Quest to find life beyond Earth gets technological boosts

ByABC News
August 17, 2009, 7:33 PM

— -- The search for intelligent life in the universe is still on.

Despite the absence of interstellar tourists to date, astronomers at the SETI Institute (Search for Extraterrestrial Intelligence) are hoping that we are not alone.

And with new spacecraft to locate planets circling nearby stars, as well as more effective listening devices here at home, scientists have more tools at their disposal to find Earth-like planets or signs of other life forms.

But the possibility of intelligent life is what interests scientists at SETI. Using SETI's 42-antenna Allen Telescope Array in Northern California, they can listen in many directions for unusual radio signals coming from space.

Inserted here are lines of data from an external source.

-- ==== Sys2Proof/Machine/State.lean ====
section
/-!
DEFINITION. The state of the block (10_state section 2 and 3), the record of its ports, the schedule, and
the state after reset (70_reset_and_hazards R481).
-/

namespace Sys2Proof.Machine

/-- The reasons the machine stops with a fault: NONE. An error of this block is the refusal of one bus
access, after which it goes on (60_exceptions R440); the streams and the internal steps raise no error
(R446). The type has no constructor, so no run ends in a fault (log 17, safe). -/
inductive Fault where
  deriving DecidableEq, Repr

/-- The reasons an instruction has no meaning. -/
inductive Refusal where
  /-- Raised only by an arm of `exec` whose instruction has no meaning yet; no arm raises it (safe). -/
  | notModelled (mnemonic : String)
  deriving DecidableEq, Repr

/-- The ten defined bits of CHAIN_CFG and CHAIN_LIVE (10_state R37, R38). -/
structure ChainCfg where
  lcByp : Bool
  pkByp : Bool
  hcByp : Bool
  lcSlope : BitVec 2
  hcSlope : BitVec 2
  deriving DecidableEq, Repr

/-- The coefficient words of one section, A0 = 1 (10_state R53, R56). -/
structure Taps where
  b0 : F32
  b1 : F32
  b2 : F32
  a1 : F32
  a2 : F32
  deriving DecidableEq, Repr

/-- A coefficient file: `SH` or `LV` (10_state R56). -/
structure CoefFile where
  coef : Vector Taps 9
  cfg : ChainCfg
  deriving DecidableEq, Repr

/-- The two delay registers of a section for one channel, `ST[s][c]` (10_state R57). -/
structure Delay where
  s1 : F32
  s2 : F32
  deriving DecidableEq, Repr

/-- An internal word memory (20_memory R109) as its (index, word) cells in one canonical form: indices
strictly rising, and no cell holding +0.0, which is what an unlisted index reads as (the reset value
of every such memory, 10_state R61, R65; the form is a DESIGN CHOICE, log 8). -/
abbrev Mem := List (Nat × F32)

/-- FIFO-A of a channel (10_state R62). `wsync` and `rsync` are Gray-coded views. -/
structure FifoA where
  wr : Ptr
  rd : Ptr
  wsync : Ptr
  rsync : Ptr
  slot : Vector (List F32) 32
  deriving DecidableEq, Repr

/-- A FIFO-B snapshot: an FFT frame of `len` decibel values (10_state R63). -/
structure Spectrum where
  len : BitVec 13
  data : List F32
  deriving DecidableEq, Repr

/-- FIFO-B of a channel (10_state R63). -/
structure FifoB where
  wr : Ptr
  rd : Ptr
  slot : Vector Spectrum 32
  deriving DecidableEq, Repr

/-- The output buffer of a channel (10_state R65). -/
structure OutBuf where
  valid : Bool
  len : BitVec 13
  data : Mem
  deriving DecidableEq, Repr

/-- Everything the block holds for one channel. -/
structure Chan where
  /-- `ST[.][c]`, delay state (10_state R57). -/
  st : Vector Delay 9
  /-- `ACC[c]`, the accumulator words (10_state R61). -/
  acc : Mem
  /-- `ACNT[c]` (10_state R61). -/
  acnt : Nat
  /-- `FA[c]` (10_state R62). -/
  fa : FifoA
  /-- `H[c]`, the FFT history, oldest sample first (10_state R64). -/
  hist : List F32
  /-- `HCNT[c]` (10_state R51, R64). -/
  hcnt : BitVec 14
  /-- `FB[c]` (10_state R63). -/
  fb : FifoB
  /-- `OB[c]` (10_state R65). -/
  ob : OutBuf
  deriving DecidableEq, Repr

/-- CTRL (10_state R36). -/
structure Ctrl where
  run : Bool
  fftEn : Bool
  tapPre : Bool
  deriving DecidableEq, Repr

/-- ERR_INFO (10_state R52). -/
structure ErrInfo where
  code : BitVec 8
  addr : Addr
  deriving DecidableEq, Repr

/-- CMD_RESULT (10_state R41). -/
structure CmdResult where
  code : BitVec 2
  opc : BitVec 8
  count : BitVec 8
  deriving DecidableEq, Repr

/-- The output holding register `OUT` (10_state R60). -/
structure OutReg where
  full : Bool
  y0 : F32
  y1 : F32
  last : Bool
  deriving DecidableEq, Repr

/-- The response to a bus access: ERR and, for a read, RDATA (30_encoding R141). A write returns no
data. -/
structure BusResp where
  err : Bool
  rdata : Option Word
  deriving DecidableEq, Repr

/-- The state of the block, of its ports and of the schedule. -/
structure State where
  /-- `LV`, the live coefficient sets and configuration (10_state R38, R54, R56). -/
  lv : CoefFile
  /-- `SH`, the shadow (10_state R37, R53, R56). -/
  sh : CoefFile
  /-- `ATB`, the block-boundary flag (10_state R58). -/
  atb : Bool
  /-- `PEND_A`, the audio side of the commit handshake (10_state R59). -/
  pendA : Bool
  /-- `PEND_C` = STATUS.COMMIT_PENDING (10_state R39, R59). -/
  pendC : Bool
  /-- `OUT` (10_state R60). -/
  out : OutReg
  /-- CTRL (10_state R36). -/
  ctrl : Ctrl
  /-- FFT_ORDER (10_state R42). -/
  fftOrder : BitVec 4
  /-- ACC_LEN (10_state R43). -/
  accLen : BitVec 14
  /-- `LLIVE` = ACC_LEN_LIVE (10_state R44). -/
  llive : BitVec 14
  /-- `FLOOR` = SILENCE_FLOOR (10_state R45). -/
  floor : F32
  /-- STATUS.BUS_ERR (10_state R39). -/
  busErr : Bool
  /-- STATUS.CFG_ERR (10_state R39). -/
  cfgErr : Bool
  /-- ERR_INFO (10_state R52). -/
  err : ErrInfo
  /-- CMD_RESULT (10_state R41). -/
  res : CmdResult
  /-- The state of each channel. -/
  ch : PerCh Chan
  /-- The response of the latest bus access since reset (ports `bus_rdata`, `bus_err`, 10_state R70;
  log 4). -/
  resp : Option BusResp
  /-- MODEL FIELD: the frames AUDIO_SINK has received, oldest first (40_filter_chain R204 `deliver`;
  log 4). -/
  taken : List FrameBits
  /-- MODEL FIELD: the agents that move next, in order (70_reset R495, U13; log 1). -/
  turns : List Config.Turn
  /-- MODEL FIELD: the accesses HOST_BUS will issue, in order (20_memory R111; log 1). -/
  busQ : List BusOp
  /-- MODEL FIELD: the frames AUDIO_SRC will offer, in order (20_memory R115; log 1). -/
  srcQ : List FrameBits
  /-- MODEL FIELD: how many free values have been drawn (logs 3 and 7). -/
  free : Nat
  deriving DecidableEq, Repr

/-- The identity section (10_state R53): B0 = 1.0, every other tap +0.0. -/
def Taps.identity : Taps := ⟨0x3F800000#32, 0#32, 0#32, 0#32, 0#32⟩

/-- CHAIN_CFG after reset, 0x007: three bypasses, slopes 0 (10_state R37). -/
def ChainCfg.reset : ChainCfg := ⟨true, true, true, 0#2, 0#2⟩

/-- A coefficient file after reset (10_state R56). -/
def CoefFile.reset : CoefFile := ⟨Vector.replicate 9 Taps.identity, ChainCfg.reset⟩

/-- Cleared delay registers (10_state R57). -/
def Delay.zero : Delay := ⟨0#32, 0#32⟩

/-- FIFO-A after reset: every slot the empty sequence (10_state R62). -/
def FifoA.reset : FifoA := ⟨0#6, 0#6, 0#6, 0#6, Vector.replicate 32 []⟩

/-- FIFO-B after reset: every slot (0, []) (10_state R63). -/
def FifoB.reset : FifoB := ⟨0#6, 0#6, Vector.replicate 32 ⟨0#13, []⟩⟩

/-- A channel after reset (70_reset R481): the history is 2048 copies of +0.0. -/
def Chan.reset : Chan where
  st := Vector.replicate 9 Delay.zero
  acc := []
  acnt := 0
  fa := FifoA.reset
  hist := List.replicate 2048 0#32
  hcnt := 0#14
  fb := FifoB.reset
  ob := ⟨false, 0#13, []⟩

/-- The machine right after reset (70_reset R481): the block's state as the table states it, no
response yet, nothing delivered, and nothing placed in the model's own schedule and queues
(DESIGN CHOICE, log 16). -/
def State.reset : State where
  lv := CoefFile.reset
  sh := CoefFile.reset
  atb := true
  pendA := false
  pendC := false
  out := ⟨false, 0#32, 0#32, false⟩
  ctrl := ⟨false, false, false⟩
  fftOrder := 11#4
  accLen := 2048#14
  llive := 2048#14
  floor := 0xC2400000#32
  busErr := false
  cfgErr := false
  err := ⟨0#8, 0#16⟩
  res := ⟨0#2, 0#8, 0#8⟩
  ch := ⟨Chan.reset, Chan.reset⟩
  resp := none
  taken := []
  turns := []
  busQ := []
  srcQ := []
  free := 0

end Sys2Proof.Machine
end

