-- ==== Sys2Proof/Laws/State.lean ====
section
/-!
SUPPORT. The fields of a state after each named update, and of the smaller records.
-/

namespace Sys2Proof.Machine

/-! ## respond -/

@[simp] theorem respond_lv (v : Word) (s : State) : (respond v s).lv = s.lv := rfl
@[simp] theorem respond_sh (v : Word) (s : State) : (respond v s).sh = s.sh := rfl
@[simp] theorem respond_atb (v : Word) (s : State) : (respond v s).atb = s.atb := rfl
@[simp] theorem respond_pendA (v : Word) (s : State) : (respond v s).pendA = s.pendA := rfl
@[simp] theorem respond_pendC (v : Word) (s : State) : (respond v s).pendC = s.pendC := rfl
@[simp] theorem respond_out (v : Word) (s : State) : (respond v s).out = s.out := rfl
@[simp] theorem respond_ctrl (v : Word) (s : State) : (respond v s).ctrl = s.ctrl := rfl
@[simp] theorem respond_fftOrder (v : Word) (s : State) : (respond v s).fftOrder = s.fftOrder := rfl
@[simp] theorem respond_accLen (v : Word) (s : State) : (respond v s).accLen = s.accLen := rfl
@[simp] theorem respond_llive (v : Word) (s : State) : (respond v s).llive = s.llive := rfl
@[simp] theorem respond_floor (v : Word) (s : State) : (respond v s).floor = s.floor := rfl
@[simp] theorem respond_busErr (v : Word) (s : State) : (respond v s).busErr = s.busErr := rfl
@[simp] theorem respond_cfgErr (v : Word) (s : State) : (respond v s).cfgErr = s.cfgErr := rfl
@[simp] theorem respond_err (v : Word) (s : State) : (respond v s).err = s.err := rfl
@[simp] theorem respond_res (v : Word) (s : State) : (respond v s).res = s.res := rfl
@[simp] theorem respond_ch (v : Word) (s : State) : (respond v s).ch = s.ch := rfl
@[simp] theorem respond_resp (v : Word) (s : State) : (respond v s).resp = some ⟨false, some v⟩ := rfl
@[simp] theorem respond_taken (v : Word) (s : State) : (respond v s).taken = s.taken := rfl
@[simp] theorem respond_turns (v : Word) (s : State) : (respond v s).turns = s.turns := rfl
@[simp] theorem respond_busQ (v : Word) (s : State) : (respond v s).busQ = s.busQ := rfl
@[simp] theorem respond_srcQ (v : Word) (s : State) : (respond v s).srcQ = s.srcQ := rfl
@[simp] theorem respond_free (v : Word) (s : State) : (respond v s).free = s.free := rfl

/-! ## ackWrite -/

@[simp] theorem ackWrite_lv (s : State) : (ackWrite s).lv = s.lv := rfl
@[simp] theorem ackWrite_sh (s : State) : (ackWrite s).sh = s.sh := rfl
@[simp] theorem ackWrite_atb (s : State) : (ackWrite s).atb = s.atb := rfl
@[simp] theorem ackWrite_pendA (s : State) : (ackWrite s).pendA = s.pendA := rfl
@[simp] theorem ackWrite_pendC (s : State) : (ackWrite s).pendC = s.pendC := rfl
@[simp] theorem ackWrite_out (s : State) : (ackWrite s).out = s.out := rfl
@[simp] theorem ackWrite_ctrl (s : State) : (ackWrite s).ctrl = s.ctrl := rfl
@[simp] theorem ackWrite_fftOrder (s : State) : (ackWrite s).fftOrder = s.fftOrder := rfl
@[simp] theorem ackWrite_accLen (s : State) : (ackWrite s).accLen = s.accLen := rfl
@[simp] theorem ackWrite_llive (s : State) : (ackWrite s).llive = s.llive := rfl
@[simp] theorem ackWrite_floor (s : State) : (ackWrite s).floor = s.floor := rfl
@[simp] theorem ackWrite_busErr (s : State) : (ackWrite s).busErr = s.busErr := rfl
@[simp] theorem ackWrite_cfgErr (s : State) : (ackWrite s).cfgErr = s.cfgErr := rfl
@[simp] theorem ackWrite_err (s : State) : (ackWrite s).err = s.err := rfl
@[simp] theorem ackWrite_res (s : State) : (ackWrite s).res = s.res := rfl
@[simp] theorem ackWrite_ch (s : State) : (ackWrite s).ch = s.ch := rfl
@[simp] theorem ackWrite_resp (s : State) : (ackWrite s).resp = some ⟨false, none⟩ := rfl
@[simp] theorem ackWrite_taken (s : State) : (ackWrite s).taken = s.taken := rfl
@[simp] theorem ackWrite_turns (s : State) : (ackWrite s).turns = s.turns := rfl
@[simp] theorem ackWrite_busQ (s : State) : (ackWrite s).busQ = s.busQ := rfl
@[simp] theorem ackWrite_srcQ (s : State) : (ackWrite s).srcQ = s.srcQ := rfl
@[simp] theorem ackWrite_free (s : State) : (ackWrite s).free = s.free := rfl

According to institute astronomer Seth Shostak, Carl Sagan posited that more than a million civilizations might be capable of broadcasting signals. Scientist and author Isaac Asimov hypothesized that the number might be half that. SETI astronomer Frank Drake has estimated the number might be closer to 10,000.

These represent the more optimistic calculations that have been put forward, but if these scientists are even in the ballpark, Shostak believes the Allen Telescope Array may well find extraterrestrial life in the next two dozen years.

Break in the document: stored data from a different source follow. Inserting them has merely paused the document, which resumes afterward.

-- ==== Sys2Proof/Laws/Rows.lean ====
section
/-!
SUPPORT. What each row of an access does, in terms of the read rule and the write rule of its register, and
what a command word does, in terms of `runCommand`.
-/

namespace Sys2Proof.Machine

theorem secOf07_ofNat {s : Sec} (h : ¬ s.val = 8) : secOf07 (BitVec.ofNat 3 s.val) = s := by
  apply Fin.ext
  have := s.isLt
  simp only [secOf07, BitVec.toNat_ofNat]
  omega

/-- A read row performs the read rule of its register. -/
theorem exec_readRow (r : Reg) (s : State) : exec (readRow r) s = .next (readReg r s) := by
  cases r with
  | coef i k =>
    simp only [readRow]
    split
    · rename_i h
      obtain rfl : i = 8 := Fin.ext h
      rfl
    · rename_i h
      simp only [exec, execRdCoefS07, secOf07_ofNat h]
      rfl
  | coefLive i k =>
    simp only [readRow]
    split
    · rename_i h
      obtain rfl : i = 8 := Fin.ext h
      rfl
    · rename_i h
      simp only [exec, execRdCoefLiveS07, secOf07_ofNat h]
      rfl
  | outbuf c j => cases c <;> rfl
  | _ => rfl

/-- A write row performs the write rule of its register, or is refused as partial. -/
theorem exec_writeRow (st : Strobes) (v : Word) (r : Reg) (s : State) :
    exec (writeRow st v r) s = .next (strobed (regAddr r) st v (writeReg r v) s) := by
  have ro : ∀ r', (.next (refuseReadOnly r' st v s) : Outcome) =
      .next (strobed (regAddr r') st v (raise (.wr 0xF#4 v) .readOnly (regAddr r')) s) := by
    intro r'
    unfold refuseReadOnly
    rcases strobed_cases (regAddr r') st v (raise (.wr st v) .readOnly (regAddr r')) s with ⟨h, -⟩ | ⟨h, -⟩
    · subst h; rfl
    · rw [strobed_partial h, strobed_partial h]
  cases r with
  | ctrl => rfl
  | chainCfg => rfl
  | status => rfl
  | cmd => rfl
  | accLen => rfl
  | silenceFloor => rfl
  | coef i k =>
    simp only [writeRow]
    split
    · rename_i h
      obtain rfl : i = 8 := Fin.ext h
      rfl
    · rename_i h
      simp only [exec, execWrCoefS07, secOf07_ofNat h]
      rfl
  | coefLive i k =>
    simp only [writeRow]
    split
    · rename_i h
      obtain rfl : i = 8 := Fin.ext h
      exact ro _
    · rename_i h
      simp only [exec, execWrCoefLiveS07, secOf07_ofNat h]
      exact ro _
  | outbuf c j => cases c <;> exact ro _
  | _ => exact ro _

/-- A decoded command word does what a write of it to CMD does. -/
theorem exec_cmdRow (w : Word) (s : State) : exec (cmdRow (decodeCmd w)) s = .next (runCommand w s) := by
  unfold runCommand
  cases decodeCmd w <;> rfl

end Sys2Proof.Machine
end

Meanwhile, NASA's Kepler telescope is collecting and transmitting data on a targeted band of stars up to 3,000 light-years from our sun, looking for planets that might be capable of hosting life as we know it. What's more, scientists say any evidence for or against interstellar company probably will tell us even more about ourselves.

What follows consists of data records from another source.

theorem slotsFrom_drop {α : Type} (slot : Vector α 32) (rd : Ptr) (m n : Nat) :
    slotsFrom slot (rd + BitVec.ofNat 6 m) n = (slotsFrom slot rd (m + n)).drop m := by
  simp only [slotsFrom, List.range_add, List.map_append, List.map_map]
  rw [List.drop_left' (by simp)]
  refine List.map_congr_left fun i _ => ?_
  simp only [Function.comp_apply, BitVec.add_assoc, BitVec.ofNat_add]

/-! ## What a push, a pull and a flush do to the unread snapshots -/

theorem contentsA_wr_succ {f : FifoA} (h : trueLevelA f < 32) (v : List F32) :
    contentsA { f with slot := f.slot.set (slotIx f.wr) v, wr := f.wr + 1 } = contentsA f ++ [v] := by
  have hlevel : trueLevelA { f with slot := f.slot.set (slotIx f.wr) v, wr := f.wr + 1 } = trueLevelA f + 1 := by
    simp only [trueLevelA] at *
    bv_omega
  rw [contentsA_eq, hlevel]
  exact slotsFrom_set f.slot h (rd_add_trueLevelA f) v

theorem contentsB_wr_succ {f : FifoB} (h : levelB f < 32) (v : Spectrum) :
    contentsB { f with slot := f.slot.set (slotIx f.wr) v, wr := f.wr + 1 } = contentsB f ++ [v] := by
  have hlevel : levelB { f with slot := f.slot.set (slotIx f.wr) v, wr := f.wr + 1 } = levelB f + 1 :=
    levelB_wr_succ f (by omega)
  rw [contentsB_eq, hlevel]
  exact slotsFrom_set f.slot h (rd_add_levelB f) v

theorem contentsA_rd_succ {f : FifoA} (h : 0 < trueLevelA f) :
    contentsA { f with rd := f.rd + 1 } = (contentsA f).drop 1 := by
  have hlevel : 1 + trueLevelA { f with rd := f.rd + 1 } = trueLevelA f := by
    simp only [trueLevelA] at *
    bv_omega
  rw [contentsA_eq, contentsA_eq, ← hlevel]
  exact slotsFrom_drop f.slot f.rd 1 _

theorem contentsB_rd_add {f : FifoB} {n : Nat} (h : n ≤ levelB f) :
    contentsB { f with rd := f.rd + BitVec.ofNat 6 n } = (contentsB f).drop n := by
  have hlevel : n + levelB { f with rd := f.rd + BitVec.ofNat 6 n } = levelB f := by
    simp only [levelB] at *
    bv_omega
  rw [contentsB_eq, contentsB_eq, ← hlevel]
  exact slotsFrom_drop f.slot f.rd n _

theorem contentsA_flushA (f : FifoA) : contentsA (flushA f) = [] := by
  simp [contentsA, trueLevelA, flushA]

theorem contentsB_flushB (f : FifoB) : contentsB (flushB f) = [] := by
  simp [contentsB, levelB, flushB]

/-- A push adds its snapshot behind the unread ones, or is dropped. -/
theorem contentsA_pushA {f : FifoA} (h : trueLevelA f ≤ levelW f) (v : List F32) :
    contentsA (pushA f v).2 = contentsA f ++ if levelW f < 30 then [v] else [] := by
  rcases pushA_cases f v with ⟨hl, e⟩ | ⟨hl, e⟩ <;> rw [e]
  · rw [if_neg (by omega), List.append_nil]
  · rw [if_pos hl, contentsA_wr_succ (by omega)]

theorem contentsB_pushB (f : FifoB) (v : Spectrum) :
    contentsB (pushB f v).2 = contentsB f ++ if levelB f < 30 then [v] else [] := by
  rcases pushB_cases f v with ⟨hl, e⟩ | ⟨hl, e⟩ <;> rw [e]
  · rw [if_neg (by omega), List.append_nil]
  · rw [if_pos hl, contentsB_wr_succ (by omega)]

/-- A run of pulls takes the oldest unread snapshots, and its result is one of them (41_fifo R281). -/
theorem contentsB_pullMany {f fb : FifoB} {n : Nat} {v : Spectrum} (h : n ≤ levelB f)
    (hp : pullMany n f none = (some v, fb)) : v ∈ contentsB f ∧ contentsB fb = (contentsB f).drop n := by
  rw [pullMany_eq n f none h] at hp
  obtain ⟨hv, rfl⟩ := Prod.mk.inj hp
  refine ⟨?_, contentsB_rd_add h⟩
  have hn : n ≠ 0 := by
    rintro rfl
    cases hv
  rw [if_neg hn] at hv
  exact List.mem_map.mpr ⟨n - 1, List.mem_range.mpr (by omega), Option.some.inj hv⟩

/-! ## Legal snapshots -/

/-- Every unread block of FIFO-A has `len` samples (10_state R62). -/
def BlocksOk (len : Nat) (f : FifoA) : Prop := ∀ b ∈ contentsA f, b.length = len

/-- A frame has a legal length and that many bins (10_state R63). -/
def FrameOk (v : Spectrum) : Prop := frameLenLegal v.len = true ∧ v.data.length = v.len.toNat

/-- Every unread frame of FIFO-B is legal (10_state R63). -/
def FramesOk (f : FifoB) : Prop := ∀ v ∈ contentsB f, FrameOk v

/-- OUTBUF is valid with a legal length, or not valid with length 0 (10_state R50, R65). -/
def OutBufOk (o : OutBuf) : Prop := if o.valid then frameLenLegal o.len = true else o.len = 0#13

theorem snapshotsOk_iff (s : State) : SnapshotsOk s ↔
    ∀ c, BlocksOk s.llive.toNat (getCh s c).fa ∧ FramesOk (getCh s c).fb ∧ OutBufOk (getCh s c).ob := Iff.rfl

theorem blocksOk_flushA (len : Nat) (f : FifoA) : BlocksOk len (flushA f) := by
  rw [BlocksOk, contentsA_flushA]
  exact nofun

theorem framesOk_flushB (f : FifoB) : FramesOk (flushB f) := by
  rw [FramesOk, contentsB_flushB]
  exact nofun

theorem blocksOk_pushA {len : Nat} {f : FifoA} (hl : trueLevelA f ≤ levelW f) (h : BlocksOk len f)
    {b : List F32} (hb : b.length = len) : BlocksOk len (pushA f b).2 := by
  intro b' hb'
  rw [contentsA_pushA hl] at hb'
  rcases List.mem_append.mp hb' with hb' | hb'
  · exact h b' hb'
  · split at hb'
    · rwa [List.mem_singleton.mp hb']
    · cases hb'

theorem framesOk_pushB {f : FifoB} (h : FramesOk f) {v : Spectrum} (hv : FrameOk v) :
    FramesOk (pushB f v).2 := by
  intro v' hv'
  rw [contentsB_pushB] at hv'
  rcases List.mem_append.mp hv' with hv' | hv'
  · exact h v' hv'
  · split at hv'
    · rwa [List.mem_singleton.mp hv']
    · cases hv'

/-- The frame computed from a history has half as many bins as the history has samples (43_spectrum R345). -/
theorem frameOk_spectrum {ord : BitVec 4} (h : orderLegal ord = true) (hist : List F32) (f : F32) :
    FrameOk (spectrum hist (fftSize ord) f) := by
  have hlen : frameLenLegal (BitVec.ofNat 13 (fftSize ord / 2)) = true ∧
      fftSize ord / 2 = (BitVec.ofNat 13 (fftSize ord / 2)).toNat := by
    rcases fftSize_of_legal h with e | e | e <;> rw [e] <;> decide
  rw [FrameOk, spectrum, List.length_map, List.length_range]
  exact hlen

/-! ## What each effect keeps -/

/-- FFT_STEP pulls from FIFO-A only what its view shows, and pushes to FIFO-B only a computed frame. -/
theorem fftChan_snapshots {ord : BitVec 4} (hord : orderLegal ord = true) (f : F32) {k : Chan} {len : Nat}
    (hl : levelR k.fa ≤ trueLevelA k.fa) (hA : BlocksOk len k.fa) (hB : FramesOk k.fb) :
    BlocksOk len (fftChan (fftSize ord) f k).fa ∧ FramesOk (fftChan (fftSize ord) f k).fb := by
  rcases fftChan_cases (fftSize ord) f k with ⟨-, e⟩ | ⟨hpos, k', rfl, h⟩
  · rw [e]
    exact ⟨hA, hB⟩
  · have hA' : BlocksOk len { k.fa with rd := k.fa.rd + 1 } := by
      intro b hb
      rw [contentsA_rd_succ (by omega)] at hb
      exact hA b (List.mem_of_mem_drop hb)
    rcases h with ⟨-, e⟩ | ⟨-, e⟩ <;> rw [e]
    · exact ⟨hA', framesOk_pushB hB (frameOk_spectrum hord _ f)⟩
    · exact ⟨hA', hB⟩

/-- With the FIFO's views in order, no effect but PREPARE's flush leaves in FIFO-A a block of another length:
INGEST pushes the whole accumulator, and the other effects push nothing. -/
theorem chanEffect_snapshots {s : State} {k k' : Chan} (h : ChanEffect s k k') (hl : FifoAOk k.fa)
    (hord : orderLegal s.fftOrder = true) (hA : BlocksOk s.llive.toNat k.fa) (hB : FramesOk k.fb)
    (hO : OutBufOk k.ob) : BlocksOk s.llive.toNat k'.fa ∧ FramesOk k'.fb ∧ OutBufOk k'.ob := by
  obtain ⟨hR, hW, -⟩ := hl
  cases h with
  | nothing | clear | syncW2R | syncR2W => exact ⟨hA, hB, hO⟩
  | prepare => exact ⟨blocksOk_flushA _ _, framesOk_flushB _, rfl⟩
  | order => exact ⟨hA, framesOk_flushB _, hO⟩
  | pull n v fb hn hp =>
    obtain ⟨hv, e⟩ := contentsB_pullMany hn hp
    obtain ⟨hlen, -⟩ := hB v hv
    refine ⟨hA, fun v' hv' => hB v' ?_, hlen⟩
    rw [e] at hv'
    exact List.mem_of_mem_drop hv'
  | ingest v st =>
    rw [ingestChan_fb, ingestChan_ob]
    refine ⟨?_, hB, hO⟩
    rcases ingestChan_cases s.llive.toNat v { k with st := st } with ⟨-, e⟩ | ⟨-, e⟩ <;> rw [e]
    · exact hA
    · exact blocksOk_pushA hW hA (memPrefix_length _ _)
  | fft =>
    obtain ⟨hA', hB'⟩ := fftChan_snapshots hord s.floor hR hA hB
    rw [fftChan_ob]
    exact ⟨hA', hB', hO⟩

theorem exec_snapshots {i : Instr} {s t : State} (hl : LevelsOk s) (hr : RegistersOk s) (hs : SnapshotsOk s)
    (hi : exec i s = .next t) : SnapshotsOk t := by
  obtain ⟨-, ⟨hord, -⟩, -⟩ := hr
  obtain ⟨u, he, hk⟩ := exec_affects hi
  rw [snapshotsOk_iff] at hs ⊢
  intro c
  obtain ⟨hA, hB, hO⟩ := hs c
  obtain ⟨hlA, -⟩ := hl c
  have hu := chanEffect_snapshots (effect_chan he c) hlA hord hA hB hO
  rw [Kept_getCh hk, hk.llive]
  rcases effect_llive he with e | rfl
  · rwa [e]
  · obtain ⟨-, hBO⟩ := hu
    refine ⟨?_, hBO⟩
    rw [getCh_prepareState]
    exact blocksOk_flushA _ _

"Finding extraterrestrial life will provide crucial insights concerning the origins of life," says astrophysicist Mario Livio of the Space Telescope Science Institute (STScI).

"The ultimate mind-changing idea is, 'What if we find something?' " says SETI astronomer Jill Tarter, who was the inspiration for Jodie Foster's alien-hunting character in the 1997 movie Contact and who was a consultant on the film. "That 'something' is going to be so different from us. It would hold up a mirror to the entire planet and trivialize the differences among us that we find so incredibly divisive."